According to Goodman, Alfredo Mercado told his landlord initially that his family didn’t want to keep the restaurant, then changed his mind approximately three weeks ago and wanted to keep it and then changed his mind again. 

“I said, ‘Fine,’ then I got out and got someone to take it over,” Goodman said.  

Goodman said he ended up contacting Eduardo Reyna, the current operator of Dario’s on Camp Plenty Road in Canyon Country, with whom he had developed a friendship over the years. 

Goodman and Reyna confirmed plans to meet Wednesday when the new keys would be handed over, but Reyna also said he had yet to complete the preparations for his new kitchen. 

Goodman disputed any claims that the Arklin family didn’t own the name, when asked about the Mercado family’s claim of their intent to sell the business. 

“They don’t have nothing to sell. I own everything,” Goodman said with a chuckle. “We own the cafe. We own the building. The stove. The dishes. The forks. We own everything in there — the Arklin family, which is North Valley Construction.” 

While property records indicate the physical property has been with the Arklin family for decades, there may still be a question about the restaurant’s intellectual property. 

Jesse Mercado said Tuesday that, when her father purchased the restaurant, it had a slightly different name, The Olde Saugus Cafe, according to records online, and it was facing significant debt. The articles of incorporation for that name were suspended by the state in 2001. 
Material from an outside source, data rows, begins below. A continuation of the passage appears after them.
/-- Every shape of an instruction is made of register changes and bus accesses; none leaves the CPU HALTED. -/
theorem State.Effect.busRun {u : State} (heff : t.Effect u) (h : s.BusRun t) : s.BusRun u := by
  cases heff with
  | accOp f k o => unfold State.accOp; exact (h.operand8 o).mapRegs _
  | accTest f k o => exact (h.operand8 o).setCC _
  | accUnary f k => unfold State.accUnary; exact h.mapRegs _
  | rmw f m => exact (((h.ea m).readByte _).writeByte _ _).setCC _
  | load8 k o => unfold State.load8; exact (h.operand8 o).mapRegs _
  | load16 k o => exact ((h.operand16 o).writeReg k _).setCC _
  | store8 k m => exact ((h.ea m).writeByte _ _).setCC _
  | store16 k m => exact ((h.ea m).writeWord _ _).setCC _
  | leaZ k ix => exact ((h.indexedEA ix).writeReg k _).setCC _
  | leaQuiet k ix => exact (h.indexedEA ix).writeReg k _
  | dOp f o => unfold State.dOp; exact (h.operand16 o).mapRegs _
  | cmp16 k o => exact (h.operand16 o).setCC _
  | clearMem m => exact ((h.ea m).writeByte _ _).setCC _
  | testMem m => exact ((h.ea m).readByte _).setCC _
  | clearAcc k => exact h.mapRegs _
  | testAcc k => exact h.setCC _
  | pushList k pb => exact h.pushList k pb
  | pullList k pb => exact h.pullList k pb
  | branch taken off => rw [State.branch_eq]; exact h.setPC _
  | branchSub off => exact (h.push16 .s _).setPC _
  | jump m => exact (h.ea m).setPC _
  | jumpSub m => exact ((h.ea m).push16 .s _).setPC _
  | returnSub => exact (h.pull16 .s).setPC _
  | transfer src dst =>
    unfold State.transfer
    split
    · exact h.writeReg dst _
    · exact h.raiseIllegal
  | exchange r1 r2 =>
    unfold State.exchange
    split
    · exact (h.writeReg r1 _).writeReg r2 _
    · exact h.raiseIllegal
  | setCC cc => exact h.setCC cc
  | mapRegs f => exact h.mapRegs f
  | nop => exact h
  | sync => exact h.cpuState nofun
  | waitForInterrupt mask => exact h.waitForInterrupt mask
  | takeException e => exact h.takeException e
  | returnFromInterrupt => exact h.returnFromInterrupt

/-! ### The CPU step -/

theorem State.BusRun.fetchLoop (h : s.BusRun t) (fuel : Nat) (seen : List Byte) :
    s.BusRun (t.fetchLoop fuel seen).2 := by
  induction fuel generalizing seen t with
  | zero => exact h.recordBytes seen
  | succ n ih =>
    have hbyte : s.BusRun t.fetch8.2 := (h.readByte _).setPC _
    unfold State.fetchLoop
    dsimp only
    split
    case h_2 => exact ih hbyte _
    all_goals exact hbyte.recordBytes _

theorem executeNext_busRun (h : executeNext s = .next t) : s.BusRun t := by
  have hfetch : s.BusRun s.fetch.2 := (State.BusRun.start.lastPc s.regs.pc).fetchLoop maxLength []
  unfold executeNext at h
  dsimp only at h
  split at h
  · next i _ =>
    obtain ⟨u, hu, heff⟩ := exec_effect i s.fetch.2
    obtain rfl : u = t := by simpa [hu] using h
    exact heff.busRun hfetch
  · cases h
    exact hfetch.raiseIllegal

/-- A CPU step is skipped by a suspended machine, and is otherwise made of register changes and bus accesses. -/
theorem cpuStep_cases (h : cpuStep s = .next t) : t = s ∨ (s.exe.suspended = false ∧ s.BusRun t) := by
  unfold cpuStep at h
  split at h
  · cases h
    exact .inl rfl
  · next hrun =>
    have hawake : s.exe.suspended = false := by simpa using hrun
    split at h
    · cases h
      exact .inl rfl
    · exact .inr ⟨hawake, executeNext_busRun h⟩
    · cases h
      exact .inr ⟨hawake, (State.BusRun.start.lines _).takeException _⟩
    · cases h
      exact .inr ⟨hawake, State.BusRun.cpuState ((State.BusRun.start.lines _).vectorTo _) nofun⟩
    · cases h
      exact .inr ⟨hawake, State.BusRun.start.cpuState nofun⟩

end

/-! ### Bits that stay 0 -/

section
variable {a b m : Byte}

theorem and_masked (h : a &&& m = 0#8) (c : Byte) : (a &&& c) &&& m = 0#8 := by
  rw [BitVec.and_assoc, BitVec.and_comm c, ← BitVec.and_assoc, h, BitVec.zero_and]

theorem masked_and (h : b &&& m = 0#8) (c : Byte) : (c &&& b) &&& m = 0#8 := by
  rw [BitVec.and_assoc, h, BitVec.and_zero]

theorem or_masked (ha : a &&& m = 0#8) (hb : b &&& m = 0#8) : (a ||| b) &&& m = 0#8 := by
  rw [BitVec.and_comm, BitVec.and_or_distrib_left, BitVec.and_comm m a, BitVec.and_comm m b, ha, hb, BitVec.or_zero]

end

/-! ### The PIAs (spec/61_pia.md R482 to R487) -/

section
variable {p : Pia}

theorem Pia.Ok.clear_cra (h : p.Ok) : Pia.Ok { p with cra := p.cra &&& 0x3F#8 } := ⟨masked_and rfl p.cra, h.2⟩

theorem Pia.Ok.clear_crb (h : p.Ok) : Pia.Ok { p with crb := p.crb &&& 0x3F#8 } := ⟨h.1, masked_and rfl p.crb⟩

/-- A control write sets none of the flags (R482). -/
theorem writeCr_masked {old m : Byte} (hold : old &&& m = 0#8) (hflags : 0x3F#8 &&& m = 0#8) (v : Byte) :
    writeCr old v &&& m = 0#8 :=
  or_masked (and_masked hold _) (masked_and hflags v)

theorem Pia.Ok.writeCra (h : p.Ok) (v : Byte) : Pia.Ok { p with cra := writeCr p.cra v } :=
  ⟨writeCr_masked h.1 rfl v, h.2⟩

theorem Pia.Ok.writeCrb (h : p.Ok) (v : Byte) : Pia.Ok { p with crb := writeCr p.crb v } :=
  ⟨h.1, writeCr_masked h.2 rfl v⟩

/-- A CB1 event sets bit 7 of CRB (R490). -/
theorem Pia.Ok.cb1 (h : p.Ok) : Pia.Ok { p with crb := p.crb ||| 0x80#8 } := ⟨h.1, or_masked h.2 rfl⟩

end

/-! ### The disk controller and its image (spec/63_disk.md R583 to R601) -/

/-- The track buffer is canonical and at most 4608 bytes long (R52). -/
def TrackBufferOk (m : Memory) : Prop := m.wf = true ∧ m.below 4608 = true

theorem TrackBufferOk.write {m : Memory} (h : TrackBufferOk m) {i : Nat} (hi : i < 4608) (v : Byte) :
    TrackBufferOk (Memory.write m i v) :=
  ⟨Memory.wf_write i v h.1, Memory.below_write v hi h.2⟩

theorem TrackBufferOk.writeList {m : Memory} (h : TrackBufferOk m) (bs : List Byte) (hlen : bs.length ≤ 4608) :
    TrackBufferOk (Memory.writeList m 0 bs) :=
  ⟨Memory.wf_writeList 0 bs h.1, Memory.below_writeList bs (by omega) h.2⟩

theorem DiskImage.Ok.writeList {img : DiskImage} (h : img.Ok) {o : Nat} {bs : List Byte}
    (hlen : o + bs.length ≤ img.length) :
    DiskImage.Ok { img with bytes := Memory.writeList img.bytes o bs } :=
  ⟨Memory.wf_writeList o bs h.1, Memory.below_writeList bs hlen h.2⟩

theorem DiskImage.ok_ofBytes (kind : ImageKind) (rawSides : Nat) (bytes : List Byte) :
    (DiskImage.ofBytes kind rawSides bytes).Ok :=
  ⟨Memory.wf_writeList 0 bytes rfl, Memory.below_writeList bytes (Nat.zero_add _).le rfl⟩

section
variable {d e : Disk}

theorem Disk.Ok.buffer (h : d.Ok) : TrackBufferOk d.trackBuf := ⟨h.bufferWf, h.bufferLen⟩

theorem DiskState.transferLength_pos {st : DiskState} (h : st ≠ .idle) : 0 < st.transferLength := by
  cases st with
  | idle => exact absurd rfl h
  | read | write | readId | writeTrk => exact Nat.succ_pos _

theorem DiskState.transferLength_le (st : DiskState) : st.transferLength ≤ 4608 := by
  cases st <;> decide

/-- A controller that is idle. -/
theorem Disk.Ok.of_idle (hstate : d.diskState = .idle) (hstatus : d.status &&& 0xE0#8 = 0x00#8)
    (harmed : d.intrqArmed = true → d.idleTicks < 250) (hbuf : TrackBufferOk d.trackBuf) : d.Ok where
  busy h := absurd hstate h
  length h := absurd hstate h
  inside h := absurd hstate h
  status := hstatus
  armed := harmed
  bufferWf := hbuf.1
  bufferLen := hbuf.2

/-- A controller at the first byte of a transfer. -/
theorem Disk.Ok.of_start (hlength : d.bufLen = d.diskState.transferLength) (hindex : d.bufIndex = 0)
    (hstatus : d.status = 0x01#8) (harmed : d.intrqArmed = true → d.idleTicks < 250) (hbuf : TrackBufferOk d.trackBuf) :
    d.Ok where
  busy _ := by rw [hstatus]; rfl
  length _ := hlength
  inside h := by rw [hlength, hindex]; exact DiskState.transferLength_pos h
  status := by rw [hstatus]; rfl
  armed := harmed
  bufferWf := hbuf.1
  bufferLen := hbuf.2

/-- A controller in the transfer of another one that was not yet at its last byte, or at the same place. -/
theorem Disk.Ok.of_transfer (h : d.Ok) (hstate : e.diskState = d.diskState) (hlen : e.bufLen = d.bufLen)
    (hinside : e.diskState ≠ .idle → e.bufIndex < e.bufLen) (hbusy : bit e.status 0 = bit d.status 0)
    (hstatus : e.status &&& 0xE0#8 = 0x00#8) (harmed : e.intrqArmed = true → e.idleTicks < 250)
    (hbuf : TrackBufferOk e.trackBuf) : e.Ok where
  busy he := by rw [hbusy]; exact h.busy (hstate ▸ he)
  length he := by rw [hlen, hstate]; exact h.length (hstate ▸ he)
  inside := hinside
  status := hstatus
  armed := harmed
  bufferWf := hbuf.1
  bufferLen := hbuf.2

theorem Disk.Ok.latch (h : d.Ok) (p : LatchLayout) (v : Byte) : (p.latch v d).Ok := { h with }

theorem Disk.ok_fail (hbuf : TrackBufferOk d.trackBuf) : d.fail.Ok :=
  .of_idle rfl (rfl : 0x18#8 &&& 0xE0#8 = 0x00#8) (fun _ => Nat.succ_pos _) hbuf

theorem Disk.Ok.restore (h : d.Ok) : d.restore.Ok :=
  .of_idle rfl (rfl : 0x04#8 &&& 0xE0#8 = 0x00#8) (fun _ => Nat.succ_pos _) h.buffer

theorem Disk.Ok.seek (h : d.Ok) : d.seek.Ok := by
  refine .of_idle rfl ?_ (fun _ => Nat.succ_pos _) h.buffer
  unfold Disk.seek Disk.intrq
  dsimp only
  split <;> rfl

theorem Disk.Ok.forceInterrupt (h : d.Ok) : d.forceInterrupt.Ok :=
  .of_idle rfl (rfl : 0x00#8 &&& 0xE0#8 = 0x00#8) nofun h.buffer

theorem Disk.Ok.startRead (h : d.Ok) (o : Nat) {sector : List Byte} (hlen : sector.length ≤ 4608) :
    (d.startRead o sector).Ok :=
  .of_start rfl rfl rfl h.armed (h.buffer.writeList sector hlen)

theorem Disk.Ok.readAddress (h : d.Ok) : d.readAddress.Ok :=
  .of_start rfl rfl rfl h.armed (h.buffer.writeList _ (by simp))

theorem Disk.Ok.writeTrack (h : d.Ok) : d.writeTrack.Ok := .of_start rfl rfl rfl h.armed h.buffer

theorem Disk.ok_finish (hbuf : TrackBufferOk d.trackBuf) : d.finish.Ok :=
  .of_idle rfl (rfl : 0x00#8 &&& 0xE0#8 = 0x00#8) (fun _ => Nat.succ_pos _) hbuf

theorem Disk.ok_finish_filled (hbuf : TrackBufferOk d.trackBuf) {bs : List Byte} (hlen : bs.length ≤ 4608) :
    (Disk.finish { d with trackBuf := Memory.writeList d.trackBuf 0 bs }).Ok :=
  Disk.ok_finish (hbuf.writeList bs hlen)

/-- The controller after a byte of a transfer to the CPU that is not the last (R592). -/
theorem Disk.Ok.giveByte (h : d.Ok) (hstate : d.diskState ≠ .idle) (hmore : d.bufIndex + 1 ≠ d.bufLen) :
    d.giveByte.Ok := by
  have hinside : d.giveByte.bufIndex < d.giveByte.bufLen := lt_of_le_of_ne (h.inside hstate) hmore
  exact h.of_transfer rfl rfl (fun _ => hinside) (bit_clearDrq d.status) (and_masked h.status _) h.armed h.buffer

theorem Disk.Ok.setDrq (h : d.Ok) : Disk.Ok { d with status := d.status ||| 0x02#8 } :=
  h.of_transfer rfl rfl h.inside (bit_setDrq d.status) (or_masked h.status rfl) h.armed h.buffer

theorem Disk.Ok.buffer_takeByte (h : d.Ok) (hstate : d.diskState ≠ .idle) (v : Byte) :
    TrackBufferOk (d.takeByte v).trackBuf := by
  have hinside := h.inside hstate
  have hlen := (h.length hstate).le.trans d.diskState.transferLength_le
  exact h.buffer.write (by omega) v

/-- The controller after a byte of a transfer from the CPU that is not the last (R593). -/
theorem Disk.Ok.takeByte (h : d.Ok) (hstate : d.diskState ≠ .idle) (hmore : d.bufIndex + 1 ≠ d.bufLen) (v : Byte) :
    (d.takeByte v).Ok := by
  have hinside : (d.takeByte v).bufIndex < (d.takeByte v).bufLen := lt_of_le_of_ne (h.inside hstate) hmore
  exact h.of_transfer rfl rfl (fun _ => hinside) (bit_clearDrq d.status) (and_masked h.status _) h.armed
    (h.buffer_takeByte hstate v)

end

/-! ### The tape trap (spec/64_tape_trap.md R633, R634) -/

section
variable {t : Tape}

theorem Tape.Ok.captureByte (h : t.Ok) (b : Byte) : (t.captureByte b).Ok := by
  unfold Tape.captureByte
  split
  · next hroom => exact { h with capture := by simp; omega }
  · exact h

theorem Tape.Ok.headerByte (h : t.Ok) (hpos : t.blockPos ≠ 0) (b : Byte) :
    Tape.Ok { t.headerByte b with blockPos := t.blockPos + 1 } := by
  unfold Tape.headerByte
  split
  · next hb =>
    obtain ⟨hst, -, hhigh, halnum⟩ := hb
    have hlen := h.header hst
    exact { h with
      name := by simp; omega
      alnum := by simpa [halnum] using h.alnum
      header := fun _ => by simp; omega }
  · exact { h with header := fun hst => (h.header hst).trans (by simp) }

theorem Tape.Ok.flush (h : t.Ok) : t.flush.1.Ok :=
  { h with resting := nofun, capture := Nat.zero_le _, name := Nat.zero_le _, alnum := rfl, header := nofun }

theorem Tape.Ok.blockByte (h : t.Ok) (b : Byte) : (t.blockByte b).1.Ok := by
  have hcap := h.captureByte b
  unfold Tape.blockByte
  dsimp only
  split
  · exact { hcap with header := fun hst => (hcap.header hst).trans (by dsimp only; omega) }
  · next hpos =>
    split
    · exact hcap.headerByte hpos b
    · split
      · next heof =>
        exact Tape.Ok.flush { hcap with header := fun hst => absurd (heof.symm.trans hst) nofun }
      · exact { hcap with resting := nofun, header := nofun }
The old owner signed off on the name change to The Original Saugus Cafe, she said, which the previous owner had to approve because it was so similar. That was how her father became involved in ownership of The Original Saugus Cafe name. 

Business records available online indicate The Original Saugus Cafe was formed under the name of Gaye Libby — described in a 1998 media report as a longtime waitress who bought The Original Saugus Cafe with a “longer-time former bartender,” who was the elder Mercado. That filing was listed as possibly suspended in 2013, suspended in 2014 and then listed for a legacy amendment. (There are no records available online for the first filing of “Saugus Cafe” as Saugus Cafe Inc., which happened in 1964.) 

Mercado refiled the name as a single-member LLC in October 2020. The filing was listed as suspended in 2021, and then a statement of information under the same name and number was filed by Alfredo Mercado — dated Monday.  

Goodman said Tuesday he has a filing scheduled for the name with the state of California.  

When asked if the restaurant would open under a new name Jan. 16, Goodman said: 

“No. It’s going to be the Saugus Cafe. It’ll be ‘The Original Saugus Cafe’ … or the old, I don’t know, ‘The Old Saugus Cafe’ — I don’t know, but it’ll have Saugus Cafe on there.”